Wednesday, July 22, 2015

Toasted Pecan Basil Pesto

Pesto and summer are BFFs. It is a numero-uno summer sauce, as far as I'm concerned. There's nothing better than some freshly cooked pasta with pesto sauce, maybe throw in some fresh, chopped tomato, and a glass of white wine. That makes me very happy just thinking about it.

And pesto is good on or in SO MANY other dishes. I like to put it in my spaghetti sauce for added depth and richness, or on homemade pizza, or in cold bean or pasta salads. It's one of those kitchen staples that can't be substituted and you miss if you don't have it. That's why I like to make big batches of it in the summer and freeze it as pesto ice cubes. That way, if I need a little or a lot, I always have it on hand.

I am making a version of Ina Garten's basil pesto recipe. Her recipe calls for half pine-nuts and half walnuts, but I prefer pecans. I think pecans makes this pesto recipe more rich and flavorful. Plus, I think pecans are easier to find and are less expensive than pine-nuts.
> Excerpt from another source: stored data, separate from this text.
/-- An integer: a natural number, or `-` and one. -/
def readInt : List Char → Option Int
  | '-' :: ds => (readNat ds).map Int.negOfNat
  | ds => (readNat ds).map Int.ofNat

/-- Integers between commas, and what is left. DESIGN CHOICE (log 2): a comma after the last integer, of which
`name(arg, …)` in R62 does not speak, is refused, as in a frame list. -/
def readInts : List Token → Option (List Int × List Token)
  | .word w :: .comma :: ts =>
    match readInt w, readInts ts with
    | some i, some (j :: is, left) => some (i :: j :: is, left)
    | _, _ => none
  | .word w :: ts => (readInt w).map fun i => ([i], ts)
  | ts => some ([], ts)

/-- The integers of a whole argument list up to its closing parenthesis. -/
def closedInts (ts : List Token) : Option (List Int) :=
  match readInts ts with
  | some (is, [.rpar]) => some is
  | _ => none

/-- D12, U15: a byte operand. -/
def byteOf (i : Int) : Except DecodeError Byte :=
  if 0 ≤ i ∧ i < 256 then .ok (BitVec.ofNat 8 i.toNat) else .error .operandRange

/-- Byte operands. -/
def bytesOf : List Int → Except DecodeError (List Byte)
  | [] => .ok []
  | i :: is =>
    match byteOf i, bytesOf is with
    | .ok b, .ok bs => .ok (b :: bs)
    | _, _ => .error .operandRange

/-- D12: a 5-bit brightness field. -/
def brightnessOf (i : Int) : Except DecodeError (BitVec 5) :=
  if 0 ≤ i ∧ i < 32 then .ok (BitVec.ofNat 5 i.toNat) else .error .operandRange

/-- R57: a natural number operand. -/
def natOf (i : Int) : Except DecodeError Nat := if 0 ≤ i then .ok i.toNat else .error .operandRange

/-- R57: a bit operand. -/
def bitOf (i : Int) : Except DecodeError Bool :=
  if i = 0 then .ok false else if i = 1 then .ok true else .error .operandRange

namespace Name

/-- The API spelling of the operations (R57, R62), and the word for an absent `frames` (log 2). -/
def makeFrame : List Char := ['m', 'a', 'k', 'e', 'F', 'r', 'a', 'm', 'e']
def initHardware : List Char := ['i', 'n', 'i', 't', 'H', 'a', 'r', 'd', 'w', 'a', 'r', 'e']
def initSoftware : List Char := ['i', 'n', 'i', 't', 'S', 'o', 'f', 't', 'w', 'a', 'r', 'e']
def update : List Char := ['u', 'p', 'd', 'a', 't', 'e']
def writeBits : List Char := ['w', 'r', 'i', 't', 'e', 'B', 'i', 't', 's']
def swWriteBits : List Char := ['s', 'w', 'W', 'r', 'i', 't', 'e', 'B', 'i', 't', 's']
def emitBit : List Char := ['e', 'm', 'i', 't', 'B', 'i', 't']
def hwWriteBits : List Char := ['h', 'w', 'W', 'r', 'i', 't', 'e', 'B', 'i', 't', 's']
def absent : List Char := ['n', 'u', 'l', 'l']

end Name

/-- R62: a tuple's four fields, `br, b, g, r`. -/
def tupleOf : List Int → Except DecodeError FrameArg
  | [br, b, g, r] =>
    match brightnessOf br, byteOf b, byteOf g, byteOf r with
    | .ok br, .ok b, .ok g, .ok r => .ok (.tuple br b g r)
    | _, _, _, _ => .error .operandRange
  | _ => .error .malformedLine

/-- R57: the four arguments of a `makeFrame` call, `r, g, b, brightness`. -/
def madeOf : List Int → Except DecodeError FrameArg
  | [r, g, b, br] =>
    match byteOf r, byteOf g, byteOf b, byteOf br with
    | .ok r, .ok g, .ok b, .ok br => .ok (.made r g b br)
    | _, _, _, _ => .error .operandRange
  | _ => .error .malformedLine

/-- Four integers between commas. -/
def fourInts (a b c d : List Char) : Except DecodeError (List Int) :=
  match readInt a, readInt b, readInt c, readInt d with
  | some a, some b, some c, some d => .ok [a, b, c, d]
  | _, _, _, _ => .error .malformedLine

/-- One written frame and what is left. -/
def readFrame : List Token → Except DecodeError (FrameArg × List Token)
  | .lbrace :: .word a :: .comma :: .word b :: .comma :: .word c :: .comma :: .word d :: .rbrace :: ts =>
    match fourInts a b c d with
    | .ok is => match tupleOf is with
      | .ok f => .ok (f, ts)
      | .error e => .error e
    | .error e => .error e
  | .word n :: .lpar :: .word a :: .comma :: .word b :: .comma :: .word c :: .comma :: .word d :: .rpar :: ts =>
    if n = Name.makeFrame then
      match fourInts a b c d with
      | .ok is => match madeOf is with
        | .ok f => .ok (f, ts)
        | .error e => .error e
      | .error e => .error e
    else .error .malformedLine
  | _ => .error .malformedLine

/-- The rest of a frame list up to `])`; `fuel` bounds the number of frames. -/
def readFrames : Nat → List Token → Except DecodeError (List FrameArg)
  | 0, _ => .error .malformedLine
  | fuel + 1, ts =>
    match readFrame ts with
    | .error e => .error e
    | .ok (f, [.rbrk, .rpar]) => .ok [f]
    | .ok (f, .comma :: rest) =>
      match readFrames fuel rest with
      | .ok fs => .ok (f :: fs)
      | .error e => .error e
    | .ok _ => .error .malformedLine

/-- The arguments of `update`. -/
def parseUpdate : List Token → Except DecodeError Instr
  | [.word n, .rpar] => if n = Name.absent then .ok (.update none) else .error .malformedLine
  | [.lbrk, .rbrk, .rpar] => .ok (.update (some []))
  | .lbrk :: ts =>
    match readFrames ts.length ts with
    | .ok fs => .ok (.update (some fs))
    | .error e => .error e
  | _ => .error .malformedLine

/-- The arguments of a bit writer, `[bytes], nbits`. -/
def parseBuffer (mk : List Byte → Nat → Instr) : List Token → Except DecodeError Instr
  | .lbrk :: ts =>
    match readInts ts with
    | some (is, [.rbrk, .comma, .word n, .rpar]) =>
      match readInt n with
      | some k => match bytesOf is, natOf k with
        | .ok bs, .ok n => .ok (mk bs n)
        | _, _ => .error .operandRange
      | none => .error .malformedLine
    | _ => .error .malformedLine
  | _ => .error .malformedLine

/-- The arguments of `makeFrame`. -/
def parseMakeFrame (ts : List Token) : Except DecodeError Instr :=
  match closedInts ts with
  | some is => match madeOf is with
    | .ok (.made r g b br) => .ok (.makeFrame r g b br)
    | .ok (.tuple _ _ _ _) => .error .malformedLine
    | .error e => .error e
  | none => .error .malformedLine

/-- The argument of `initHardware`: any integer (R57). -/
def parseInitHardware (ts : List Token) : Except DecodeError Instr :=
  match closedInts ts with
  | some [c] => .ok (.initHardware c)
  | _ => .error .malformedLine

/-- The arguments of `initSoftware`: any integers (R57). -/
def parseInitSoftware (ts : List Token) : Except DecodeError Instr :=
  match closedInts ts with
  | some [sclk, mosi, cs] => .ok (.initSoftware sclk mosi cs)
  | _ => .error .malformedLine

/-- The argument of `emitBit`. -/
def parseEmitBit (ts : List Token) : Except DecodeError Instr :=
  match closedInts ts with
  | some [i] => match bitOf i with
    | .ok b => .ok (.emitBit b)
    | .error e => .error e
  | _ => .error .malformedLine

/-- R62: one call, `name(arg, …)`. -/
def parseCall : List Token → Except DecodeError Instr
  | .word n :: .lpar :: ts =>
    if n = Name.makeFrame then parseMakeFrame ts
    else if n = Name.initHardware then parseInitHardware ts
    else if n = Name.initSoftware then parseInitSoftware ts
    else if n = Name.update then parseUpdate ts
    else if n = Name.writeBits then parseBuffer .writeBits ts
    else if n = Name.swWriteBits then parseBuffer .swWriteBits ts
    else if n = Name.emitBit then parseEmitBit ts
    else if n = Name.hwWriteBits then parseBuffer .hwWriteBits ts
    else .error .unknownOperation
  | _ => .error .malformedLine

/-- The instruction of a program line. -/
def decodeLine (text : List Char) : Except DecodeError Instr := parseCall (lex text)

/-- The decoder: total on wire bytes and on program lines. -/
def decode : Fetch → Except DecodeError Instr
  | .wire bytes => decodeWire bytes
  | .line text => decodeLine text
Kathy's Toasted Pecan Basil Pesto
Recipe modified from Ina Garten's Pesto recipe

3/4 cup pecans
3 tablespoons fresh, chopped garlic cloves (about 4-5 cloves)
5 cups fresh basil
1 teaspoon kosher salt
1 teaspoon ground, black pepper
1 cup freshly grated parmesan cheese
1 1/3 cups olive oil

Preheat oven to 350°. Place pecans on a cookie sheet and toast 10-15 minutes, or until they become aromatic. Remove from oven and allow to cool.

Add toasted pecans and garlic to food processor and process for 15 seconds. Add basil, salt, pepper, and parmesan cheese and process. While the processor is running, add the olive oil in a thin stream through the feed tube. Stop the processor and scrape the sides of the bowl to ensure there are no clumps. Reprocess until thoroughly pureed. Taste and adjust seasonings if necessary. I sometimes find I like to add more olive oil or even cheese or pepper.

Use pesto immediately, or freeze in ice cube trays. When frozen, remove pesto cubes from trays and store in Ziplock bags in freezer. Ina mentions that you should put a layer of olive oil on top of your pesto before freezing to avoid freezer burn or air exposure, but I've never had any problems with the quality and I usually use it up pretty quickly.